Authors: Sanchez, Bryan;

STEM Truth Oracle: Log-Probability Multiple-Choice Ranking Reveals and Corrects Scale-Invariant Factual Biases

Abstract

We study a systematic failure mode in language models: when the true answer to a STEM question is surprising relative to training-data priors, models prefer plausible-sounding distractors over the correct answer. We build a 97-fact STEM benchmark spanning six domains (calculus, physics, chemistry, statistics, linear algebra, constants) and evaluate six models from GPT-2 (117M) to Qwen3-4B using log-probability multiple-choice ranking. Accuracy rises from 16% to 77% with scale, but systematic errors persist even at 4B parameters. We identify four scale-invariant bias patterns (positivity, linearity, missing-constant, truncation) that appear at all scales.
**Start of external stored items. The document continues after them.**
-- ==== Sys2Proof/Machine/Mctp.lean ====
section
/-! DEFINITION. The MCTP endpoint with its PLDM subset (R207 to R209, Tables 05-4 and 05-12). Codes and layouts are those of
DSP0236, DSP0240, DSP0248 and DSP0257 (PRESUMED, log entry 31). `m` is the medium: 0 I3C, 1 PF0 vendor-defined messages. -/

namespace Sys2Proof.Machine

/-- Answer a message on medium `m`. -/
def State.mctpDo (s : State) (m : Nat) (f : State → State) : Res :=
  if s.pwr.mode != .on || 1 < m then .next s else .next (f s)

/-- An MCTP control response: type 0, command, completion code and data. -/
def State.control (s : State) (m cmd cc : Nat) (d : List Byte) : State :=
  s.emit (.mctp m (leBytes 1 0 ++ leBytes 1 cmd ++ leBytes 1 cc ++ d))

/-- A PLDM response: type 1, PLDM type, command, completion code and data. -/
def State.pldm (s : State) (m ty cmd cc : Nat) (d : List Byte) : State :=
  s.emit (.mctp m (leBytes 1 1 ++ leBytes 1 ty ++ leBytes 1 cmd ++ leBytes 1 cc ++ d))

/-- The endpoint ID on medium `m`; 0 is none. -/
def State.eid (s : State) (m : Nat) : Nat := fget (fun _ => 0) s.eng.eids m

/-- SET_ENDPOINT_ID: operations 0 and 1 set the ID of the medium. -/
def execSetEndpointId (m op eid : Nat) (s : State) : Res :=
  s.mctpDo m (fun s =>
    if 1 < op || eid < 8 || 254 < eid then s.control m 1 2 []
    else ({ s with eng := { s.eng with eids := fset (fun _ => 0) s.eng.eids m eid } } : State).control m 1 0
      (leBytes 1 0 ++ leBytes 1 eid ++ leBytes 1 0))

/-- GET_ENDPOINT_ID. -/
def execGetEndpointId (m : Nat) (s : State) : Res :=
  s.mctpDo m (fun s => s.control m 2 0 (leBytes 1 (s.eid m) ++ leBytes 2 0))

/-- GET_ENDPOINT_UUID. -/
def execGetEndpointUuid (m : Nat) (s : State) : Res := s.mctpDo m (fun s => s.control m 3 0 (fitTo 16 Config.uuid))

/-- GET_MCTP_VERSION_SUPPORT: one version for the types answered. -/
def execGetMctpVersionSupport (m ty : Nat) (s : State) : Res :=
  s.mctpDo m (fun s =>
    if ty = 0 || ty = 1 || ty = 0xFF then s.control m 4 0 (leBytes 1 1 ++ [0x00, 0xFF, 0xF3, 0xF1]) else s.control m 4 0x80 [])

/-- GET_MESSAGE_TYPE_SUPPORT: MCTP control and PLDM. -/
def execGetMessageTypeSupport (m : Nat) (s : State) : Res := s.mctpDo m (fun s => s.control m 5 0 [2, 0, 1])

/-- SETTID: the terminus ID is set. -/
def execSettid (m tid : Nat) (s : State) : Res :=
  s.mctpDo m (fun s =>
    if tid = 0 || 254 < tid then s.pldm m 0 1 2 [] else ({ s with eng := { s.eng with tid := tid } } : State).pldm m 0 1 0 [])

/-- GETTID. -/
def execGettid (m : Nat) (s : State) : Res := s.mctpDo m (fun s => s.pldm m 0 2 0 (leBytes 1 s.eng.tid))

/-- The PLDM types answered and their commands (Table 05-4). -/
def pldmCommands (ty : Nat) : List Nat :=
  match ty with
  | 0 => [1, 2, 3, 4, 5]
  | 2 => [0x11, 0x21, 0x50, 0x51]
  | 4 => [1, 2]
  | _ => []

/-- GETPLDMVERSION of a type: 1.0.0, or INVALID_PLDM_TYPE. -/
def execGetpldmversion (m ty : Nat) (s : State) : Res :=
  s.mctpDo m (fun s =>
    if (pldmCommands ty).isEmpty then s.pldm m 0 3 0x83 []
    else s.pldm m 0 3 0 (leBytes 4 0 ++ leBytes 1 5 ++ [0x00, 0xF0, 0xF0, 0xF1]))

/-- GETPLDMTYPES: types 0, 2 and 4. -/
def execGetpldmtypes (m : Nat) (s : State) : Res := s.mctpDo m (fun s => s.pldm m 0 4 0 (leBytes 8 0b10101))

/-- GETPLDMCOMMANDS of a type, as a 256-bit mask. -/
def execGetpldmcommands (m ty : Nat) (s : State) : Res :=
  s.mctpDo m (fun s =>
    if (pldmCommands ty).isEmpty then s.pldm m 0 5 0x83 []
    else s.pldm m 0 5 0 (leBytes 32 ((pldmCommands ty).foldl (fun t c => t + 2 ^ c) 0)))

/-- A numeric sensor's reading, none while it is unavailable; and whether the sensor exists (Table 05-12). The PWR_TEMP
registers hold die 0, die 1, host die, then stacks 0 to 7. -/
def State.sensor (s : State) (id : Nat) : Option (Option Nat) :=
  if id = 1 then some (some (s.fld F.PWR_INPUT_POWER_100MW / 10))
  else if id = 2 then some (some (s.fld F.PWR_INPUT_VOLT_10MV))
  else if 3 ≤ id && id ≤ 13 then
    some (if s.bit (F.PWR_TEMP_VALID (id - 3)) then some (s.fld (F.PWR_TEMP_DEG_C (id - 3))) else none)
  else none

/-- GETSENSORREADING: operational state 0 enabled, 2 unavailable; a 32-bit reading. -/
def execGetsensorreading (m id : Nat) (s : State) : Res :=
  s.mctpDo m (fun s =>
    match s.sensor id with
    | none => s.pldm m 2 0x11 0x80 []
    | some r => s.pldm m 2 0x11 0 (leBytes 1 4 ++ leBytes 1 (if r.isSome then 0 else 2) ++ leBytes 4 0 ++
        leBytes 4 (match r with | some v => if 3 ≤ id then unsgn 32 (sgn 8 v) else v | none => 0)))

/-- A state sensor's reading (Table 05-12). During a hold the spec names no cause: the reading is then 1 or 2. -/
def State.stateSensor (s : State) (id : Nat) : Option Nat :=
  if id = 20 then some (if s.fld F.PWR_STATUS_LIMIT = 3 then 1 + s.free.toNat % 2 else s.fld F.PWR_STATUS_LIMIT)
  else if id = 21 then some (s.fld F.SLC_TEN_STATUS_STATE)
  else if id = 22 then some (if s.frozen then 1 else if s.diagOnly then 2 else 0)
  else none

/-- GETSTATESENSORREADINGS. -/
def execGetstatesensorreadings (m id : Nat) (s : State) : Res :=
  s.mctpDo m (fun s =>
    match s.stateSensor id with
    | none => s.pldm m 2 0x21 0x80 []
    | some v => s.drawn.pldm m 2 0x21 0 (leBytes 1 1 ++ leBytes 1 0 ++ leBytes 1 v ++ leBytes 1 0 ++ leBytes 1 v))

/-- The sensors of Table 05-12, in order of their PDR handles. -/
def sensorIds : List Nat := [1, 2, 3, 4, 5, 6, 7, 8, 9, 10, 11, 12, 13, 20, 21, 22]

/-- GETPDRREPOSITORYINFO: available, one record for each sensor. -/
def execGetpdrrepositoryinfo (m : Nat) (s : State) : Res :=
  s.mctpDo m (fun s => s.pldm m 2 0x50 0 (leBytes 1 0 ++ leBytes 26 0 ++ leBytes 4 sensorIds.length))

/-- GETPDR of record handle `h` (0 the first). -/
def execGetpdr (m h : Nat) (s : State) : Res :=
  s.mctpDo m (fun s =>
    let k := if h = 0 then 1 else h
    match sensorIds[k - 1]? with
    | none => s.pldm m 2 0x51 0x82 []
    | some id =>
      let r := Config.pdr id
      s.pldm m 2 0x51 0 (leBytes 4 (if k < 16 then k + 1 else 0) ++ leBytes 4 0 ++ leBytes 1 5 ++ leBytes 2 r.length ++ r))

/-- One ASCII FRU field. -/
def fruField (ty : Nat) (v : List Byte) : List Byte := leBytes 1 ty ++ leBytes 1 v.length ++ v

/-- ASCII of a string. -/
def asciiOf (t : String) : List Byte := t.toList.map (fun c => BitVec.ofNat 8 c.toNat)

/-- A number as eight hexadecimal digits. -/
def hex8 (n : Nat) : List Byte :=
  (List.range 8).map (fun k => let d := n / 16 ^ (7 - k) % 16; BitVec.ofNat 8 (if d < 10 then 48 + d else 55 + d))

/-- The one General FRU record: manufacturer, product, part number, serial, version, assembly name. -/
def State.fruTable (s : State) : List Byte :=
  leBytes 2 1 ++ leBytes 1 1 ++ leBytes 1 6 ++ leBytes 1 1 ++ fruField 5 (asciiOf "Quinren") ++
    fruField 2 (asciiOf "Glogalas Joivo") ++ fruField 3 Config.partNumber ++
    fruField 4 (hex8 (s.fused.serial / 2 ^ 32) ++ hex8 s.fused.serial) ++ fruField 10 (hex8 (s.fused.moduleRev % 65536)) ++
    fruField 8 (hex8 (s.reg R.ID_SITES).toNat)

/-- GETFRURECORDTABLEMETADATA. -/
def execGetfrurecordtablemetadata (m : Nat) (s : State) : Res :=
  s.mctpDo m (fun s => s.pldm m 4 1 0 (leBytes 2 1 ++ leBytes 4 s.fruTable.length ++ leBytes 4 s.fruTable.length ++
    leBytes 2 1 ++ leBytes 2 1 ++ leBytes 4 (crc32c s.fruTable)))

/-- GETFRURECORDTABLE. -/
def execGetfrurecordtable (m : Nat) (s : State) : Res :=
  s.mctpDo m (fun s => s.pldm m 4 2 0 (leBytes 4 0 ++ leBytes 1 5 ++ s.fruTable))

/-- MCTP_OTHER_MESSAGE: a request on a medium still busy with the last one is dropped and counted; another PLDM command
gets ERROR_UNSUPPORTED_PLDM_CMD; another message type is discarded (R207, R208). -/
def execMctpOtherMessage (m type ty cmd : Nat) (busy : Bool) (s : State) : Res :=
  s.mctpDo m (fun s =>
    if busy then s.bump F.CMD_CNT_MCTP_DROP_COUNT
    else if type = 1 && !(pldmCommands ty).contains cmd then s.pldm m ty cmd 5 []
    else s)

end Sys2Proof.Machine
end

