/-- When it issues with a well-formed word, each instruction of the integer and float classes writes the result of Table
11-4 or 11-5 in each active lane whose guard holds, or once to a uniform register; ICMP, FCMP and PCOMB write their
predicate; SEL, MOV, MOVI, CVT, RDLANE, XLANE, VOTE, RDSYS and YARROW_NOP do as their tables say. The group goes on at
the next instruction; no other register, predicate, group, context, memory byte or special register changes, but for
the issue counters, the RT latency maximum and free values. A result within the error bound of R420, and an integer
conversion out of range, are free (log entries 4, 23). -/
def Obligations.ArithmeticWritesItsResult : Prop :=
  ∀ (c j g : Nat) (hi : Bool),
    Does (.iadd c j g hi) c j g hi [0x00, 0x01] 2 3 (fun m a b _ _ => satInt m ((a : Int) + b) (s32 a + s32 b)) ∧
    Does (.isub c j g hi) c j g hi [0x02, 0x03] 2 3 (fun m a b _ _ => satInt m ((a : Int) - b) (s32 a - s32 b)) ∧
    Does (.imul c j g hi) c j g hi [0x04, 0x05] 2 0 (fun _ a b _ _ => a * b) ∧
    Does (.imulhi c j g hi) c j g hi [0x06, 0x07] 2 1 (fun m a b _ _ =>
      unsgn 32 (if tst m 0 then s32 a * s32 b / 2 ^ 32 else (a : Int) * b / 2 ^ 32)) ∧
    Does (.imac c j g hi) c j g hi [0x08] 3 0 (fun _ a b d _ => a * b + d) ∧
    Does (.imin c j g hi) c j g hi [0x0A, 0x0B] 2 1 (fun m a b _ _ =>
      if tst m 0 then (if s32 b < s32 a then b else a) else min a b) ∧
    Does (.imax c j g hi) c j g hi [0x0C, 0x0D] 2 1 (fun m a b _ _ =>
      if tst m 0 then (if s32 a < s32 b then b else a) else max a b) ∧
    Does (.and c j g hi) c j g hi [0x0E, 0x0F] 2 0 (fun _ a b _ _ => Nat.land a b) ∧
    Does (.or c j g hi) c j g hi [0x10, 0x11] 2 0 (fun _ a b _ _ => Nat.lor a b) ∧
    Does (.xor c j g hi) c j g hi [0x12, 0x13] 2 0 (fun _ a b _ _ => Nat.xor a b) ∧
    Does (.shl c j g hi) c j g hi [0x14, 0x15] 2 0 (fun _ a b _ _ => a * 2 ^ (b % 32)) ∧
    Does (.shr c j g hi) c j g hi [0x16, 0x17] 2 1 (fun m a b _ _ =>
      if tst m 0 then unsgn 32 (s32 a / 2 ^ (b % 32)) else a / 2 ^ (b % 32)) ∧
    Does (.popc c j g hi) c j g hi [0x18] 1 0 (fun _ a _ _ _ => ((List.range 32).filter (tst a)).length) ∧
    Does (.clz c j g hi) c j g hi [0x1A] 1 0 (fun _ a _ _ _ => clz32 a) ∧
    Does (.iabs c j g hi) c j g hi [0x1C] 1 2 (fun m a _ _ _ =>
      if tst m 1 && a == 0x80000000 then 0x7FFFFFFF else (s32 a).natAbs) ∧
    Does (.bfe c j g hi) c j g hi [0x1E, 0x1F] 2 1 (fun m a b _ _ => bfe m a b) ∧
    Does (.fadd c j g hi) c j g hi [0x20, 0x21] 2 247 (fun m a b _ _ => f32op m a b 0 (fun x y _ => x.add (m % 4) y)) ∧
    Does (.fsub c j g hi) c j g hi [0x22, 0x23] 2 247 (fun m a b _ _ => f32op m a b 0 (fun x y _ => x.add (m % 4) y.neg)) ∧
    Does (.fmul c j g hi) c j g hi [0x24, 0x25] 2 247 (fun m a b _ _ => f32op m a b 0 (fun x y _ => x.mul y)) ∧
    Does (.fmac c j g hi) c j g hi [0x26] 3 247 (fun m a b d _ => f32op m a b d (fun x y z => (x.mul y).add (m % 4) z)) ∧
    Does (.fmin c j g hi) c j g hi [0x28, 0x29] 2 244 (fun m a b _ _ => f32op m a b 0 (fun x y _ => x.least y)) ∧
    Does (.fmax c j g hi) c j g hi [0x2A, 0x2B] 2 244 (fun m a b _ _ => f32op m a b 0 (fun x y _ => x.most y)) ∧
    Does (.frcp c j g hi) c j g hi [0x2C] 1 244 (fun m a _ _ r => f32fn 0 m a r) ∧
    Does (.frsq c j g hi) c j g hi [0x2E] 1 244 (fun m a _ _ r => f32fn 1 m a r) ∧
    Does (.fexp2 c j g hi) c j g hi [0x30] 1 244 (fun m a _ _ r => f32fn 2 m a r) ∧
    Does (.flog2 c j g hi) c j g hi [0x32] 1 244 (fun m a _ _ r => f32fn 3 m a r) ∧
    Does (.fsin c j g hi) c j g hi [0x34] 1 244 (fun m a _ _ r => f32fn 4 m a r) ∧
    Does (.fcos c j g hi) c j g hi [0x36] 1 244 (fun m a _ _ r => f32fn 5 m a r) ∧
    Does (.ftanh c j g hi) c j g hi [0x38] 1 244 (fun m a _ _ r => f32fn 6 m a r) ∧
    Does (.padd c j g hi) c j g hi [0x3A] 2 255 (fun m a b _ _ => packed m a b 0 (fun x y _ => x.add (m % 4) y)) ∧
    Does (.pmul c j g hi) c j g hi [0x3C] 2 255 (fun m a b _ _ => packed m a b 0 (fun x y _ => x.mul y)) ∧
    Does (.pmac c j g hi) c j g hi [0x3E] 3 255 (fun m a b d _ => packed m a b d (fun x y z => (x.mul y).add (m % 4) z)) ∧
    (∀ (s : State) (i : Iss),
      (∀ d : Nat, d = bitsOf i.w 46 43 → Issues s c j g hi [0x40, 0x41, 0x42, 0x43] i
          ((if i.ua then [] else [(i.a, 1)]) ++ (if i.isI || i.ub then [] else [(i.b, 1)])) →
        (i.ua = true → i.a ≤ 63) → (i.isI = false → i.ub = true → i.b ≤ 63) → i.ud = false → (i.isI = true →
          tst i.w 0 = false) →
        bitsOf i.w 49 47 < 6 → d ≠ 15 →
        (i.op ≤ 0x41 → Ends (.icmp c j g hi) s (fun t => ∃ y, i.Leaves [] s t y ∧ { y with preds := [] } =
            { i.next i.y with preds := [] } ∧ (∀ l, l < 32 → y.p d l = if l ∈ i.on then cmpHolds (bitsOf i.w 49 47)
              (if tst i.w 50 then s32 (i.src i.ua i.a l) - s32 (i.srcB l) else (i.src i.ua i.a l : Int) - i.srcB l)
            else i.y.p d l) ∧ ∀ r l, r ≠ d → y.p r l = i.y.p r l)) ∧
        (0x42 ≤ i.op → Ends (.fcmp c j g hi) s (fun t => ∃ y, i.Leaves [] s t y ∧ { y with preds := [] } =
            { i.next i.y with preds := [] } ∧ (∀ l, l < 32 → y.p d l = if l ∈ i.on then
              (match (f32.decode (i.src i.ua i.a l)).cmp (f32.decode (i.srcB l)) with
               | some o => cmpHolds (bitsOf i.w 49 47) o
               | none => tst i.w 50)
            else i.y.p d l) ∧ ∀ r l, r ≠ d → y.p r l = i.y.p r l))) ∧
      (Issues s c j g hi [0x44] i [] → i.a ≤ 15 → i.b ≤ 15 → i.d % 16 ≠ 15 → Ends (.pcomb c j g hi) s (fun t =>
        ∃ y, i.Leaves [] s t y ∧ { y with preds := [] } = { i.next i.y with preds := [] } ∧
          (∀ l, l < 32 → y.p (i.d % 16) l = if l ∈ i.on then tst i.mod (2 * b2n (i.y.p i.a l) + b2n (i.y.p i.b l)) else
            i.y.p (i.d % 16) l) ∧ ∀ r l, r ≠ i.d % 16 → y.p r l = i.y.p r l)) ∧
      (Issues s c j g hi [0x46] i (i.vecRegs 2) → i.formBad 2 = false → Ends (.sel c j g hi) s (fun t =>
        i.Wrote s t (fun l => if i.y.p (i.srcC % 16) l then i.src i.ua i.a l else i.src i.ub i.b l))) ∧
      (Issues s c j g hi [0x50] i (i.vecRegs 1) → i.formBad 1 = false → i.srcC = 0 → Ends (.mov c j g hi) s (fun t =>
        i.Wrote s t (fun l => i.src i.ua i.a l))) ∧
      (Issues s c j g hi [0x51] i (if i.ud then [] else [(i.d, 1)]) → i.a = 0 → (i.ud = true → i.d ≤ 63) →
        tst i.w 0 = false →
        Ends (.movi c j g hi) s (fun t => i.Wrote s t (fun _ => bitsOf i.w 34 3))) ∧
      (Issues s c j g hi [0x52] i (i.vecRegs 1) → i.formBad 1 = false → cvtKnown (i.mod % 16) = true →
        cvtKnown (i.mod / 16) = true → Ends (.cvt c j g hi) s (fun t => i.Wrote s t (fun l =>
          convert (i.mod % 16) (i.mod / 16) (bitsOf i.w 9 8) (tst i.w 10) (i.src i.ua i.a l)
            (Config.freeValue (s.freeCount + l)).toNat))) ∧
      (Issues s c j g hi [0x54] i [(i.a, 1)] → i.ub = true → i.b ≤ 63 → i.d ≤ 63 → i.ud = false →
        Ends (.rdlane c j g hi) s (fun t =>
        i.Leaves [] s t (i.next (if i.groupOn then i.y.setU i.d (i.v i.a (i.y.u i.b % 32)) else i.y)))) ∧
      (Issues s c j g hi [0x78] i ([(i.d, 1), (i.a, 1)] ++ (if tst i.mod 2 || i.ub then [] else [(i.b, 1)])) →
        i.ud = false →
        (tst i.mod 2 = false → i.ub = true → i.b ≤ 63) → Ends (.xlane c j g hi) s (fun t => i.Wrote s t (fun l =>
          match srcLane (i.mod % 4) l ((if tst i.mod 2 then bitsOf i.w 12 8 else i.src i.ub i.b l) % 32) with
          | some m => if tst i.act m then i.v i.a m else i.v i.a l
          | none => i.v i.a l))) ∧
      (Issues s c j g hi [0x7A] i [] → i.groupOn = true → i.a ≤ 15 →
        (i.mod % 8 = 0 → i.d ≤ 63 → Ends (.vote c j g hi) s (fun t => i.Leaves [] s t (i.next
          (i.y.setU i.d (b2n (i.lanes.all (i.y.p i.a))))))) ∧
        (i.mod % 8 = 1 → i.d ≤ 63 → Ends (.vote c j g hi) s (fun t => i.Leaves [] s t (i.next
          (i.y.setU i.d (b2n (i.lanes.any (i.y.p i.a))))))) ∧
        (i.mod % 8 = 2 → i.d ≤ 63 → Ends (.vote c j g hi) s (fun t => ∃ v, i.Leaves [] s t (i.next (i.y.setU i.d v)) ∧
          ∀ l, l < 32 → tst v l = (tst i.act l && i.y.p i.a l))) ∧
        (∀ m, m ≤ 1 → i.mod % 8 = 4 + m → i.d ≤ 14 → Ends (.vote c j g hi) s (fun t => ∃ y, i.Leaves [] s t (i.next y) ∧
          { y with preds := [] } = { i.y with preds := [] } ∧ ∀ l ∈ i.lanes, y.p i.d l =
            (if m = 0 then i.lanes.all (i.y.p i.a) else i.lanes.any (i.y.p i.a))))) ∧
      (Issues s c j g hi [0x99] i (if tst i.w 1 then [] else [(i.d, 1)]) → i.a ≤ 7 → (tst i.w 1 = true → i.d ≤ 63) →
        (tst i.w 1 = true → Ends (.rdsys c j g hi) s (fun t => i.Leaves [] s t (i.next (if i.groupOn then
          i.y.setU i.d ([i.first, i.act, g % 4, c, s.tickCount, s.tickCount / 2 ^ 32, s.taiStamp / 1000,
            s.taiStamp / 1000 / 2 ^ 32].getD i.a 0) else i.y)))) ∧
        (tst i.w 1 = false → Ends (.rdsys c j g hi) s (fun t => ∃ y, i.Leaves [] s t y ∧
          ∀ l, l < 32 → y.v (i.phys i.d) l = if l ∈ i.on then [l, i.act, g % 4, c, s.tickCount, s.tickCount / 2 ^ 32,
            s.taiStamp / 1000, s.taiStamp / 1000 / 2 ^ 32].getD i.a 0 % 2 ^ 32 else i.y.v (i.phys i.d) l))) ∧
      (Issues s c j g hi [0x87] i [] → bitsOf i.w 50 0 = 0 → Ends (.yarrowNop c j g hi) s (fun t =>
        i.Leaves [] s t (i.next i.y))))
A transfer matrix experiment shows zero cross-pattern generalization from single-pattern adapters; mixed training achieves 70-100% per-pattern accuracy. Log-probability margin is a perfect binary oracle: positive margin predicts correct answer with 100% precision and recall on the 40-fact probe set. Margin magnitude tracks domain difficulty. v1.1 changes: Expanded limitations section, replaced informal self-references with DOI citations, strengthened abstract opening, added GitHub link.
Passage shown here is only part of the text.